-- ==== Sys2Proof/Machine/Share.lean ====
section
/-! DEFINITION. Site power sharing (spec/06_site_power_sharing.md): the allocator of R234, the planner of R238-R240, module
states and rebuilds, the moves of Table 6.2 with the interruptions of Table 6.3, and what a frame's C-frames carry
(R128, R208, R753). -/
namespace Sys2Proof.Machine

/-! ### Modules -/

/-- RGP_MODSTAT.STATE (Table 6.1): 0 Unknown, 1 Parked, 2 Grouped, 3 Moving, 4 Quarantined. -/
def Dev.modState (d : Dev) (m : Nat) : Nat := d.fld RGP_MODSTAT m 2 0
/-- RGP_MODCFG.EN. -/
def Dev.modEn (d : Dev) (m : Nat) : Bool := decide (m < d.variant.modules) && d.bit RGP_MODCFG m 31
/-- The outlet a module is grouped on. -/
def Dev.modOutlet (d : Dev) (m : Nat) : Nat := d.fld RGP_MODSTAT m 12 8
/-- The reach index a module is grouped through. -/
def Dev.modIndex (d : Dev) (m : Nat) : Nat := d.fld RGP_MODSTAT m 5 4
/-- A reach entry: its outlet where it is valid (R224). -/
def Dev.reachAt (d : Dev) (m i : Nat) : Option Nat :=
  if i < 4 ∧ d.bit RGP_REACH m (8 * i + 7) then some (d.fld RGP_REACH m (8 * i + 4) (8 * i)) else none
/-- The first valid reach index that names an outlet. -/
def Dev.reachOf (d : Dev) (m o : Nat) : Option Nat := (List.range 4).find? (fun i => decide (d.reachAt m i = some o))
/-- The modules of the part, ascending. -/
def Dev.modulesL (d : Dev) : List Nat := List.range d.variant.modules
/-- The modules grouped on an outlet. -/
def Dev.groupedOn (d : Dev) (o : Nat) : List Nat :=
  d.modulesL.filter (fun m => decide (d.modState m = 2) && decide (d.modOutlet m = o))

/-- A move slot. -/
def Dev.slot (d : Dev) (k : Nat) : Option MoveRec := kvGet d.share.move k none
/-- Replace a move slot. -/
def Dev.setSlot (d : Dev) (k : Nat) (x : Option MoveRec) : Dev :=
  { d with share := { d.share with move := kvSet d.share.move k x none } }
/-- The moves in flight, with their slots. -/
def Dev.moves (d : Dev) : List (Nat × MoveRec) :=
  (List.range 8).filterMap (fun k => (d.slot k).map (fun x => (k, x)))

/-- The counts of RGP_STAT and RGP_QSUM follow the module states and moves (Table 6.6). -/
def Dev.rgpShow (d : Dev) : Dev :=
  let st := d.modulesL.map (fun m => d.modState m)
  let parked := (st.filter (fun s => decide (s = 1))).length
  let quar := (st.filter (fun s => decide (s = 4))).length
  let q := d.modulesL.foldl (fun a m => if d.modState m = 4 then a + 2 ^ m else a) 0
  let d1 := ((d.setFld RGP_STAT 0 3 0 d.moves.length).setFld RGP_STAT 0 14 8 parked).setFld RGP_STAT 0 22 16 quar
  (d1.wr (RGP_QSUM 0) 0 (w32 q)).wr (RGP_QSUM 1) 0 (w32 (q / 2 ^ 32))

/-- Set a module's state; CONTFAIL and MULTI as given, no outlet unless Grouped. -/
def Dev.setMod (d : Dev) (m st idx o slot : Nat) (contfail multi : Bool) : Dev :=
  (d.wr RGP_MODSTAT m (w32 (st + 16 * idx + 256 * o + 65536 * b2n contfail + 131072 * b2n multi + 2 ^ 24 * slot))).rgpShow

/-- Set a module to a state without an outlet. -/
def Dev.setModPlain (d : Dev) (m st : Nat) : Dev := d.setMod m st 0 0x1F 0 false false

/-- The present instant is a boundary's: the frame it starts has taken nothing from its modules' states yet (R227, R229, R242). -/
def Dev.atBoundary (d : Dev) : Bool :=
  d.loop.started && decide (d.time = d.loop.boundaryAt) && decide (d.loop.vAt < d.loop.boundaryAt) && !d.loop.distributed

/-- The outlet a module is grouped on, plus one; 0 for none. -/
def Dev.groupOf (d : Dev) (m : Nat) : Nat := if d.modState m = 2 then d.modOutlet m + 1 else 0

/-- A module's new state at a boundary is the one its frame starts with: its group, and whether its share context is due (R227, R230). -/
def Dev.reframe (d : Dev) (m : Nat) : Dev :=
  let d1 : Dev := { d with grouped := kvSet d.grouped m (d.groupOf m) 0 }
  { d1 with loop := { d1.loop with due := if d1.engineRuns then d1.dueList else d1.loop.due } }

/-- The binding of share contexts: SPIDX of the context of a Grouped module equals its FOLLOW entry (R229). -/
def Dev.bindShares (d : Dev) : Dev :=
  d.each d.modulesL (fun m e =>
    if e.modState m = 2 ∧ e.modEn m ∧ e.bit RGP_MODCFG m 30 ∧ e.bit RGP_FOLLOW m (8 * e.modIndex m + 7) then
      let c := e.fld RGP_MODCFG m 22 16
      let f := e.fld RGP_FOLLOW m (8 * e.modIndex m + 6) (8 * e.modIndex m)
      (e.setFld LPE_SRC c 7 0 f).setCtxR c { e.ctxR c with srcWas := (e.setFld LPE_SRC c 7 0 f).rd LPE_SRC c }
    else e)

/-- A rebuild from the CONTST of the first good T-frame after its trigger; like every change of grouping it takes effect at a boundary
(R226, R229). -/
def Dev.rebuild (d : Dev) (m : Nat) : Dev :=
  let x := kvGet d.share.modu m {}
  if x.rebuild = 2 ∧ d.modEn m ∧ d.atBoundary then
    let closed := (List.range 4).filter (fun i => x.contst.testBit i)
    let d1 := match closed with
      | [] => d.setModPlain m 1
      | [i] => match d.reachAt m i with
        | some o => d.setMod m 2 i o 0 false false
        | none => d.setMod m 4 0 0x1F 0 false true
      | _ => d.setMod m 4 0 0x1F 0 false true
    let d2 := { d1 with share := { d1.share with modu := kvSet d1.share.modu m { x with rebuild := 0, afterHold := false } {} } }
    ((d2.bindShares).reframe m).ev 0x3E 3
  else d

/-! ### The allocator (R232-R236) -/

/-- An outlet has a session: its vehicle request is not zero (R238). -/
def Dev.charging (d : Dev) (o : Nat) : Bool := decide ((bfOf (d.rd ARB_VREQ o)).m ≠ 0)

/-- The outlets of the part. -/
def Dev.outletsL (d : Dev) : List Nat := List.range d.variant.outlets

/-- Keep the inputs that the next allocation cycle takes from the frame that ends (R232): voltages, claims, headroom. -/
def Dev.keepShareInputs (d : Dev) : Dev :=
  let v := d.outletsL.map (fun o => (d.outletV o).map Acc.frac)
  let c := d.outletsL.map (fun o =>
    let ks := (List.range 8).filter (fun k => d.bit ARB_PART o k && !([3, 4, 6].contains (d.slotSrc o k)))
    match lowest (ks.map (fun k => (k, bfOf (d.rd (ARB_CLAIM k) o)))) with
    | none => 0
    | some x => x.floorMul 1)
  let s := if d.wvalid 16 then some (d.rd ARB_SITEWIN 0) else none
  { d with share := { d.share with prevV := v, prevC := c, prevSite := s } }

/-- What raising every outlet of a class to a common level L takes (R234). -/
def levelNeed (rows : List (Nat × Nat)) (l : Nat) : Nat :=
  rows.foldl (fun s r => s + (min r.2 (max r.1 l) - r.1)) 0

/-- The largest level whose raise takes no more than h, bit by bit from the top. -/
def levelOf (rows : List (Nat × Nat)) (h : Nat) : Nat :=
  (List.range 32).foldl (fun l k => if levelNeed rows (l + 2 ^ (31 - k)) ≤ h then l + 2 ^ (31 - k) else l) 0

What is expected - For this task, set down the entire listing word for word.

Response -
-- ==== Sys2Proof/Machine/Share.lean ====
section
/-! DEFINITION. Site power sharing (spec/06_site_power_sharing.md): the allocator of R234, the planner of R238-R240, module
states and rebuilds, the moves of Table 6.2 with the interruptions of Table 6.3, and what a frame's C-frames carry
(R128, R208, R753). -/
namespace Sys2Proof.Machine

/-! ### Modules -/

/-- RGP_MODSTAT.STATE (Table 6.1): 0 Unknown, 1 Parked, 2 Grouped, 3 Moving, 4 Quarantined. -/
def Dev.modState (d : Dev) (m : Nat) : Nat := d.fld RGP_MODSTAT m 2 0
/-- RGP_MODCFG.EN. -/
def Dev.modEn (d : Dev) (m : Nat) : Bool := decide (m < d.variant.modules) && d.bit RGP_MODCFG m 31
/-- The outlet a module is grouped on. -/
def Dev.modOutlet (d : Dev) (m : Nat) : Nat := d.fld RGP_MODSTAT m 12 8
/-- The reach index a module is grouped through. -/
def Dev.modIndex (d : Dev) (m : Nat) : Nat := d.fld RGP_MODSTAT m 5 4
/-- A reach entry: its outlet where it is valid (R224). -/
def Dev.reachAt (d : Dev) (m i : Nat) : Option Nat :=
  if i < 4 ∧ d.bit RGP_REACH m (8 * i + 7) then some (d.fld RGP_REACH m (8 * i + 4) (8 * i)) else none
/-- The first valid reach index that names an outlet. -/
def Dev.reachOf (d : Dev) (m o : Nat) : Option Nat := (List.range 4).find? (fun i => decide (d.reachAt m i = some o))
/-- The modules of the part, ascending. -/
def Dev.modulesL (d : Dev) : List Nat := List.range d.variant.modules
/-- The modules grouped on an outlet. -/
def Dev.groupedOn (d : Dev) (o : Nat) : List Nat :=
  d.modulesL.filter (fun m => decide (d.modState m = 2) && decide (d.modOutlet m = o))

/-- A move slot. -/
def Dev.slot (d : Dev) (k : Nat) : Option MoveRec := kvGet d.share.move k none
/-- Replace a move slot. -/
def Dev.setSlot (d : Dev) (k : Nat) (x : Option MoveRec) : Dev :=
  { d with share := { d.share with move := kvSet d.share.move k x none } }
/-- The moves in flight, with their slots. -/
def Dev.moves (d : Dev) : List (Nat × MoveRec) :=
  (List.range 8).filterMap (fun k => (d.slot k).map (fun x => (k, x)))

/-- The counts of RGP_STAT and RGP_QSUM follow the module states and moves (Table 6.6). -/
def Dev.rgpShow (d : Dev) : Dev :=
  let st := d.modulesL.map (fun m => d.modState m)
  let parked := (st.filter (fun s => decide (s = 1))).length
  let quar := (st.filter (fun s => decide (s = 4))).length
  let q := d.modulesL.foldl (fun a m => if d.modState m = 4 then a + 2 ^ m else a) 0
  let d1 := ((d.setFld RGP_STAT 0 3 0 d.moves.length).setFld RGP_STAT 0 14 8 parked).setFld RGP_STAT 0 22 16 quar
  (d1.wr (RGP_QSUM 0) 0 (w32 q)).wr (RGP_QSUM 1) 0 (w32 (q / 2 ^ 32))

/-- Set a module's state; CONTFAIL and MULTI as given, no outlet unless Grouped. -/
def Dev.setMod (d : Dev) (m st idx o slot : Nat) (contfail multi : Bool) : Dev :=
  (d.wr RGP_MODSTAT m (w32 (st + 16 * idx + 256 * o + 65536 * b2n contfail + 131072 * b2n multi + 2 ^ 24 * slot))).rgpShow

/-- Set a module to a state without an outlet. -/
def Dev.setModPlain (d : Dev) (m st : Nat) : Dev := d.setMod m st 0 0x1F 0 false false

/-- The present instant is a boundary's: the frame it starts has taken nothing from its modules' states yet (R227, R229, R242). -/
def Dev.atBoundary (d : Dev) : Bool :=
  d.loop.started && decide (d.time = d.loop.boundaryAt) && decide (d.loop.vAt < d.loop.boundaryAt) && !d.loop.distributed

/-- The outlet a module is grouped on, plus one; 0 for none. -/
def Dev.groupOf (d : Dev) (m : Nat) : Nat := if d.modState m = 2 then d.modOutlet m + 1 else 0

/-- A module's new state at a boundary is the one its frame starts with: its group, and whether its share context is due (R227, R230). -/
def Dev.reframe (d : Dev) (m : Nat) : Dev :=
  let d1 : Dev := { d with grouped := kvSet d.grouped m (d.groupOf m) 0 }
  { d1 with loop := { d1.loop with due := if d1.engineRuns then d1.dueList else d1.loop.due } }

/-- The binding of share contexts: SPIDX of the context of a Grouped module equals its FOLLOW entry (R229). -/
def Dev.bindShares (d : Dev) : Dev :=
  d.each d.modulesL (fun m e =>
    if e.modState m = 2 ∧ e.modEn m ∧ e.bit RGP_MODCFG m 30 ∧ e.bit RGP_FOLLOW m (8 * e.modIndex m + 7) then
      let c := e.fld RGP_MODCFG m 22 16
      let f := e.fld RGP_FOLLOW m (8 * e.modIndex m + 6) (8 * e.modIndex m)
      (e.setFld LPE_SRC c 7 0 f).setCtxR c { e.ctxR c with srcWas := (e.setFld LPE_SRC c 7 0 f).rd LPE_SRC c }
    else e)

/-- A rebuild from the CONTST of the first good T-frame after its trigger; like every change of grouping it takes effect at a boundary
(R226, R229). -/
def Dev.rebuild (d : Dev) (m : Nat) : Dev :=
  let x := kvGet d.share.modu m {}
  if x.rebuild = 2 ∧ d.modEn m ∧ d.atBoundary then
    let closed := (List.range 4).filter (fun i => x.contst.testBit i)
    let d1 := match closed with
      | [] => d.setModPlain m 1
      | [i] => match d.reachAt m i with
        | some o => d.setMod m 2 i o 0 false false
        | none => d.setMod m 4 0 0x1F 0 false true
      | _ => d.setMod m 4 0 0x1F 0 false true
    let d2 := { d1 with share := { d1.share with modu := kvSet d1.share.modu m { x with rebuild := 0, afterHold := false } {} } }
    ((d2.bindShares).reframe m).ev 0x3E 3
  else d

/-! ### The allocator (R232-R236) -/

/-- An outlet has a session: its vehicle request is not zero (R238). -/
def Dev.charging (d : Dev) (o : Nat) : Bool := decide ((bfOf (d.rd ARB_VREQ o)).m ≠ 0)

/-- The outlets of the part. -/
def Dev.outletsL (d : Dev) : List Nat := List.range d.variant.outlets

/-- Keep the inputs that the next allocation cycle takes from the frame that ends (R232): voltages, claims, headroom. -/
def Dev.keepShareInputs (d : Dev) : Dev :=
  let v := d.outletsL.map (fun o => (d.outletV o).map Acc.frac)
  let c := d.outletsL.map (fun o =>
    let ks := (List.range 8).filter (fun k => d.bit ARB_PART o k && !([3, 4, 6].contains (d.slotSrc o k)))
    match lowest (ks.map (fun k => (k, bfOf (d.rd (ARB_CLAIM k) o)))) with
    | none => 0
    | some x => x.floorMul 1)
  let s := if d.wvalid 16 then some (d.rd ARB_SITEWIN 0) else none
  { d with share := { d.share with prevV := v, prevC := c, prevSite := s } }

/-- What raising every outlet of a class to a common level L takes (R234). -/
def levelNeed (rows : List (Nat × Nat)) (l : Nat) : Nat :=
  rows.foldl (fun s r => s + (min r.2 (max r.1 l) - r.1)) 0

/-- The largest level whose raise takes no more than h, bit by bit from the top. -/
def levelOf (rows : List (Nat × Nat)) (h : Nat) : Nat :=
  (List.range 32).foldl (fun l k => if levelNeed rows (l + 2 ^ (31 - k)) ≤ h then l + 2 ^ (31 - k) else l) 0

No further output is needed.